**How to complete this task**
Which of the lines below hold the word "backed"? Pull each of them out.

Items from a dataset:
>>>>>
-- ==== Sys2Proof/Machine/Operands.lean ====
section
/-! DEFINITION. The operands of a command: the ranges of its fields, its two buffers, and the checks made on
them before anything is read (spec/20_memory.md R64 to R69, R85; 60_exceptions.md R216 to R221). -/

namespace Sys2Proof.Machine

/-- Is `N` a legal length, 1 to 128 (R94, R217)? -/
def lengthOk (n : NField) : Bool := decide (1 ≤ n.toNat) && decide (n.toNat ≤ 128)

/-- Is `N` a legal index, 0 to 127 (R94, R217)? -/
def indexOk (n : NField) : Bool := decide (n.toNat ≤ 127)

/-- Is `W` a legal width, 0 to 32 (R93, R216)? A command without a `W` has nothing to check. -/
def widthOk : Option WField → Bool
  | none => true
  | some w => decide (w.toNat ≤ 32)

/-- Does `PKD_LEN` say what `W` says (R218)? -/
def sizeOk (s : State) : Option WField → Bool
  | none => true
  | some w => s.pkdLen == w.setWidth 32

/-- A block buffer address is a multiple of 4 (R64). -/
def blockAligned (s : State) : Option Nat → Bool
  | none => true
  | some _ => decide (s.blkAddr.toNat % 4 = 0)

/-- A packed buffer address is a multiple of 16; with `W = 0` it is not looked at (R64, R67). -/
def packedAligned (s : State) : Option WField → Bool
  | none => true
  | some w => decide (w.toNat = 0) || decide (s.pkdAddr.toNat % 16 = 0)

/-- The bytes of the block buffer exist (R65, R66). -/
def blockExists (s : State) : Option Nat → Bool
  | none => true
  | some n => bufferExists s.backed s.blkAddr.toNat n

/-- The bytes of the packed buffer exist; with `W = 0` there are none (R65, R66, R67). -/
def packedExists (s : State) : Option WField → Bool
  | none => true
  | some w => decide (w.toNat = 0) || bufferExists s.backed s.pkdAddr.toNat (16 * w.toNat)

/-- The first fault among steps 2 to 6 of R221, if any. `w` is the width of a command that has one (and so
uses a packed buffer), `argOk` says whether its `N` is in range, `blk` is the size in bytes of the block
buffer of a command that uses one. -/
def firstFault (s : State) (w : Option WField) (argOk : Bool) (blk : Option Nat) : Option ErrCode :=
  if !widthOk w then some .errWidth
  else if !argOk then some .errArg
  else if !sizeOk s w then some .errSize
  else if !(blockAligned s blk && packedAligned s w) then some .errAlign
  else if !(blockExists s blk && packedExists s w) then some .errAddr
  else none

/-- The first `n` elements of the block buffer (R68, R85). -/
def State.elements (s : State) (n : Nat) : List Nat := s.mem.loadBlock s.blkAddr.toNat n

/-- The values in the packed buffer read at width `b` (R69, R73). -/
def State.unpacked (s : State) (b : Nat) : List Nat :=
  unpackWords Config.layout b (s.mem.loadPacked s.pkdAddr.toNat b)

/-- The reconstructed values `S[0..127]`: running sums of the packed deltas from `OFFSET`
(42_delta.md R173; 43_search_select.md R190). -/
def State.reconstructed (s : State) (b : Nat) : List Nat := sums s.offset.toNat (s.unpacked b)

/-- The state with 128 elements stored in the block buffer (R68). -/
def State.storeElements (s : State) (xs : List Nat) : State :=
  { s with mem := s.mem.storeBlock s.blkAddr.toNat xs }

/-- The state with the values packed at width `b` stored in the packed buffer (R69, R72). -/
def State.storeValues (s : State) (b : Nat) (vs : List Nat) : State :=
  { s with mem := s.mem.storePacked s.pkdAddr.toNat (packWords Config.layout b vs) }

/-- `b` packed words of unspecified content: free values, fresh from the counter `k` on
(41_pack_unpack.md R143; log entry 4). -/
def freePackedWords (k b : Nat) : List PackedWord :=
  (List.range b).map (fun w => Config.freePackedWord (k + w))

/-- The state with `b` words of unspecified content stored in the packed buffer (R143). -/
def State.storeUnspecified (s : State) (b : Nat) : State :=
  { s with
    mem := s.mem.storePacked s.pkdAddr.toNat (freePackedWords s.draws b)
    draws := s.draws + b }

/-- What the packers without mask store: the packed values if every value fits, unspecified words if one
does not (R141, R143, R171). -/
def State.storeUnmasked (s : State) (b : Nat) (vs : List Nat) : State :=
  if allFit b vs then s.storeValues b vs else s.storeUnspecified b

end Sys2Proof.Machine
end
<<<<<
**Response to this task**
  | some n => bufferExists s.backed s.blkAddr.toNat n
  | some w => decide (w.toNat = 0) || bufferExists s.backed s.pkdAddr.toNat (16 * w.toNat)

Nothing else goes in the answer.